Recorded data:
-- Opening Marker --
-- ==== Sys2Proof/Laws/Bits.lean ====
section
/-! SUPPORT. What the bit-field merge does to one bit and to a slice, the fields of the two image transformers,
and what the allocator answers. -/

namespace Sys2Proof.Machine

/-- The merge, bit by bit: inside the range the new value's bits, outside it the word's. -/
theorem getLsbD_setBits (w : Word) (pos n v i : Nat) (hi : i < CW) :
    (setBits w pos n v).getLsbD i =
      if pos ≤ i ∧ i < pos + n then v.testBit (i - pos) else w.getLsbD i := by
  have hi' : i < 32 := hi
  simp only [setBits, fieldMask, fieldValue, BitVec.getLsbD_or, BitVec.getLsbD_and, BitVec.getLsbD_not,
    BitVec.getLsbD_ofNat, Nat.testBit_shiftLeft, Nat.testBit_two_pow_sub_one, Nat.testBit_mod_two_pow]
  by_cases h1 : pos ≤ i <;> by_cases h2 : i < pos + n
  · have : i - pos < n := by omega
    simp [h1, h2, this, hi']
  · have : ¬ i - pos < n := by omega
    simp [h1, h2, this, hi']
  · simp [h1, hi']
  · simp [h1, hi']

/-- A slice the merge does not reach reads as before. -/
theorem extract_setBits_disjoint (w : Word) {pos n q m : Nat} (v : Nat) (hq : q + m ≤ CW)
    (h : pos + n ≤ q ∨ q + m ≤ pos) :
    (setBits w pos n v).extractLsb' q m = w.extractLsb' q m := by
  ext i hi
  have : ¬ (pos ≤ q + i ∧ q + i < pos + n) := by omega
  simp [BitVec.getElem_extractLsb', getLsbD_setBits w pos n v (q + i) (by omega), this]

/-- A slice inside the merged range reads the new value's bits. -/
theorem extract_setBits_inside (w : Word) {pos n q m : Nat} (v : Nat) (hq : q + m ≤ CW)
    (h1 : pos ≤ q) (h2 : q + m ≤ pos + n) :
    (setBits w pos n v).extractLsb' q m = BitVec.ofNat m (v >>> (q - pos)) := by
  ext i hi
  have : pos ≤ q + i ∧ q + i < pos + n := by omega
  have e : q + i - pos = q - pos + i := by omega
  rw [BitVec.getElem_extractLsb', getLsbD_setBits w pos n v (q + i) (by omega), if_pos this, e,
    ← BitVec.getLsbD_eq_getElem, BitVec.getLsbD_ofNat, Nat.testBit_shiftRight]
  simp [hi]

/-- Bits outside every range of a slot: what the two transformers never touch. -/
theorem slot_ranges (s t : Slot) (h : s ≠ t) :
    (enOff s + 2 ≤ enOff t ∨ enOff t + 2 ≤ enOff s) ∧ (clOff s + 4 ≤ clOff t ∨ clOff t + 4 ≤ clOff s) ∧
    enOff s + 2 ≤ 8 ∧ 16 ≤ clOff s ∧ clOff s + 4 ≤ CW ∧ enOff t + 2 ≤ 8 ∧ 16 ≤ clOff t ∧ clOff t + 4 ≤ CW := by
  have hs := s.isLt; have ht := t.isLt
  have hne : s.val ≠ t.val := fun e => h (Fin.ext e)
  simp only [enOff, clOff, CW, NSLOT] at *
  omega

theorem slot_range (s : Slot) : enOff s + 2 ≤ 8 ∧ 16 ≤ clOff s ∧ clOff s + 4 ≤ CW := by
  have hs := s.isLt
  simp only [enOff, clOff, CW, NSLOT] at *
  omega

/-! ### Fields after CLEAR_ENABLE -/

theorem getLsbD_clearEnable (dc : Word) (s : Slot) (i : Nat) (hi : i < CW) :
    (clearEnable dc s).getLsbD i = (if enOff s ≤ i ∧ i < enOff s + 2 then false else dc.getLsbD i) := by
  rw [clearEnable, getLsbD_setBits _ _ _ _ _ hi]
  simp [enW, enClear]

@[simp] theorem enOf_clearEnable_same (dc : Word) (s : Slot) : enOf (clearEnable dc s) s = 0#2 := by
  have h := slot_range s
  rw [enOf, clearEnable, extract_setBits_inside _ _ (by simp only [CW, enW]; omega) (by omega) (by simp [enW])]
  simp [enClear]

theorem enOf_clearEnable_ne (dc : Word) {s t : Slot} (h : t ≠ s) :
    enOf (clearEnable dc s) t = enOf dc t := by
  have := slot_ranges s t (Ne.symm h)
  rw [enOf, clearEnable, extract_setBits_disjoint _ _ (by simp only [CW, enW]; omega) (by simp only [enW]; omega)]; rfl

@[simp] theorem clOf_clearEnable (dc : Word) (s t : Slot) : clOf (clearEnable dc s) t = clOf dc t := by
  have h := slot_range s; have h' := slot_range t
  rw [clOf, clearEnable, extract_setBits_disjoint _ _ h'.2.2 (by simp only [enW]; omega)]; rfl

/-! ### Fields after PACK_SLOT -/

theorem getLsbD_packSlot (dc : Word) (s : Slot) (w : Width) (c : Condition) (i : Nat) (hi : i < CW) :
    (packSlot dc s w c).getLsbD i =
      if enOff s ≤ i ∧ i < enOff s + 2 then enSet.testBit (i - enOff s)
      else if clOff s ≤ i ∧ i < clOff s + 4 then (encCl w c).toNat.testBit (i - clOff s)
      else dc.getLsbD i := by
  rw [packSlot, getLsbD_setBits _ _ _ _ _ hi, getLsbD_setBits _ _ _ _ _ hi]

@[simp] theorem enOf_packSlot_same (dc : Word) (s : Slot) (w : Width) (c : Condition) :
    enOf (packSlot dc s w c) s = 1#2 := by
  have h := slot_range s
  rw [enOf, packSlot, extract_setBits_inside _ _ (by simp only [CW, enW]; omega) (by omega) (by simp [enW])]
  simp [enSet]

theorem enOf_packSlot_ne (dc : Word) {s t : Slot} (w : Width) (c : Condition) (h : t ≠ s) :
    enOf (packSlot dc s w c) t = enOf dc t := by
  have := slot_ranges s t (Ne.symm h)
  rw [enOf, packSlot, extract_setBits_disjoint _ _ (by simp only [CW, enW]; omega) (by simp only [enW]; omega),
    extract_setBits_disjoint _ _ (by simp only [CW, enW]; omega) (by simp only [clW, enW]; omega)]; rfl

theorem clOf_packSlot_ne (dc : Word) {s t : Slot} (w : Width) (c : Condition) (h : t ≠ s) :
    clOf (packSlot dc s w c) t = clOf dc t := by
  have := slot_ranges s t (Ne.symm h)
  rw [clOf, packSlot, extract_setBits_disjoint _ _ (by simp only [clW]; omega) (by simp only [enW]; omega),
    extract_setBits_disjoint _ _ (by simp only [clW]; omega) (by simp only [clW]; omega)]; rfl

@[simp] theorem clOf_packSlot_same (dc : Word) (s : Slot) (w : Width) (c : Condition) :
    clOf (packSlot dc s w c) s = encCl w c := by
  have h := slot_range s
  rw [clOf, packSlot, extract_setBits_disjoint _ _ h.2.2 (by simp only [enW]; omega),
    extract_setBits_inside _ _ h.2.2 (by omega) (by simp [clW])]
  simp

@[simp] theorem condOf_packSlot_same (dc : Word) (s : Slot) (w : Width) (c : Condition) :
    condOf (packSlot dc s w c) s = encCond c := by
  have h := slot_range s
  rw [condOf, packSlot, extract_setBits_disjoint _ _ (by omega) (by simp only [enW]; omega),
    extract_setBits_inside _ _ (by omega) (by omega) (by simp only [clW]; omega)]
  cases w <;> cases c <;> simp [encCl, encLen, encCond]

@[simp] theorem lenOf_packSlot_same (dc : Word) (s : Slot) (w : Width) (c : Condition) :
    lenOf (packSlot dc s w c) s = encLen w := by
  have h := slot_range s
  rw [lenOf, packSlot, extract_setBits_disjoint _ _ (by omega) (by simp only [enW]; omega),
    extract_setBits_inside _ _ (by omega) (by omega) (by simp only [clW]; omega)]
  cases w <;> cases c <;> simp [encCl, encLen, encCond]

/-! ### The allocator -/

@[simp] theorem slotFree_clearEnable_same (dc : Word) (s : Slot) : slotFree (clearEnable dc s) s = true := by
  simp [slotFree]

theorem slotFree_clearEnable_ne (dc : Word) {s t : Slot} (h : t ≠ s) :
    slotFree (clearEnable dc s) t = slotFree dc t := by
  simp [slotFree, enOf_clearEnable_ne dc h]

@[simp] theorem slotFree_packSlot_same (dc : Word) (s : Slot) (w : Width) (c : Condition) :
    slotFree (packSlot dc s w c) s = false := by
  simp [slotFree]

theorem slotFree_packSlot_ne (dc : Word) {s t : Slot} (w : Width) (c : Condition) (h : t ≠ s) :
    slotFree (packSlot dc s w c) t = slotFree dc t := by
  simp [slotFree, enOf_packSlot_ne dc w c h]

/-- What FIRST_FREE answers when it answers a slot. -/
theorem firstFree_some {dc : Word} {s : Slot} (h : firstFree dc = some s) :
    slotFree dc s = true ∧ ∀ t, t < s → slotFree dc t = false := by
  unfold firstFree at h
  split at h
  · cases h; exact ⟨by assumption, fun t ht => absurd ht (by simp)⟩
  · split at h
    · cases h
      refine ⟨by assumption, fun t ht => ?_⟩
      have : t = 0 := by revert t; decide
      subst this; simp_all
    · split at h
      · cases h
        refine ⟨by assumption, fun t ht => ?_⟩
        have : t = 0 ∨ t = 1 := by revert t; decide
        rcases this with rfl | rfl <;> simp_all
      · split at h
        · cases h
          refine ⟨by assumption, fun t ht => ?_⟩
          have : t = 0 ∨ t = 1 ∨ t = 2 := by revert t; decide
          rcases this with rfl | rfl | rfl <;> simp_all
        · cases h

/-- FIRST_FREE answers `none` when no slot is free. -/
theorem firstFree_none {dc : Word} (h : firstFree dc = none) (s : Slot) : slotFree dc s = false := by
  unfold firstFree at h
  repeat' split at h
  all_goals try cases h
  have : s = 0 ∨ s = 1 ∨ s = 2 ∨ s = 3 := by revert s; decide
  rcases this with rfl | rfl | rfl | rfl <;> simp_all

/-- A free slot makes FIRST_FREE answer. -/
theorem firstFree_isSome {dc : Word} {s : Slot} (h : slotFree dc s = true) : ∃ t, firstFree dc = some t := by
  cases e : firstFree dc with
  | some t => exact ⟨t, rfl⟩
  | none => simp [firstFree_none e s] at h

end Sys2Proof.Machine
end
-- Closing Marker --
Out of the entries above, write out only the lines between the line holding "lenOf (packSlot dc" and the line holding "have : s = 0", inclusive, each exactly as given.

    lenOf (packSlot dc s w c) s = encLen w := by
  have h := slot_range s
  rw [lenOf, packSlot, extract_setBits_disjoint _ _ (by omega) (by simp only [enW]; omega),
    extract_setBits_inside _ _ (by omega) (by omega) (by simp only [clW]; omega)]
  cases w <;> cases c <;> simp [encCl, encLen, encCond]

/-! ### The allocator -/

@[simp] theorem slotFree_clearEnable_same (dc : Word) (s : Slot) : slotFree (clearEnable dc s) s = true := by
  simp [slotFree]

theorem slotFree_clearEnable_ne (dc : Word) {s t : Slot} (h : t ≠ s) :
    slotFree (clearEnable dc s) t = slotFree dc t := by
  simp [slotFree, enOf_clearEnable_ne dc h]

@[simp] theorem slotFree_packSlot_same (dc : Word) (s : Slot) (w : Width) (c : Condition) :
    slotFree (packSlot dc s w c) s = false := by
  simp [slotFree]

theorem slotFree_packSlot_ne (dc : Word) {s t : Slot} (w : Width) (c : Condition) (h : t ≠ s) :
    slotFree (packSlot dc s w c) t = slotFree dc t := by
  simp [slotFree, enOf_packSlot_ne dc w c h]

/-- What FIRST_FREE answers when it answers a slot. -/
theorem firstFree_some {dc : Word} {s : Slot} (h : firstFree dc = some s) :
    slotFree dc s = true ∧ ∀ t, t < s → slotFree dc t = false := by
  unfold firstFree at h
  split at h
  · cases h; exact ⟨by assumption, fun t ht => absurd ht (by simp)⟩
  · split at h
    · cases h
      refine ⟨by assumption, fun t ht => ?_⟩
      have : t = 0 := by revert t; decide
      subst this; simp_all
    · split at h
      · cases h
        refine ⟨by assumption, fun t ht => ?_⟩
        have : t = 0 ∨ t = 1 := by revert t; decide
        rcases this with rfl | rfl <;> simp_all
      · split at h
        · cases h
          refine ⟨by assumption, fun t ht => ?_⟩
          have : t = 0 ∨ t = 1 ∨ t = 2 := by revert t; decide
          rcases this with rfl | rfl | rfl <;> simp_all
        · cases h

/-- FIRST_FREE answers `none` when no slot is free. -/
theorem firstFree_none {dc : Word} (h : firstFree dc = none) (s : Slot) : slotFree dc s = false := by
  unfold firstFree at h
  repeat' split at h
  all_goals try cases h
  have : s = 0 ∨ s = 1 ∨ s = 2 ∨ s = 3 := by revert s; decide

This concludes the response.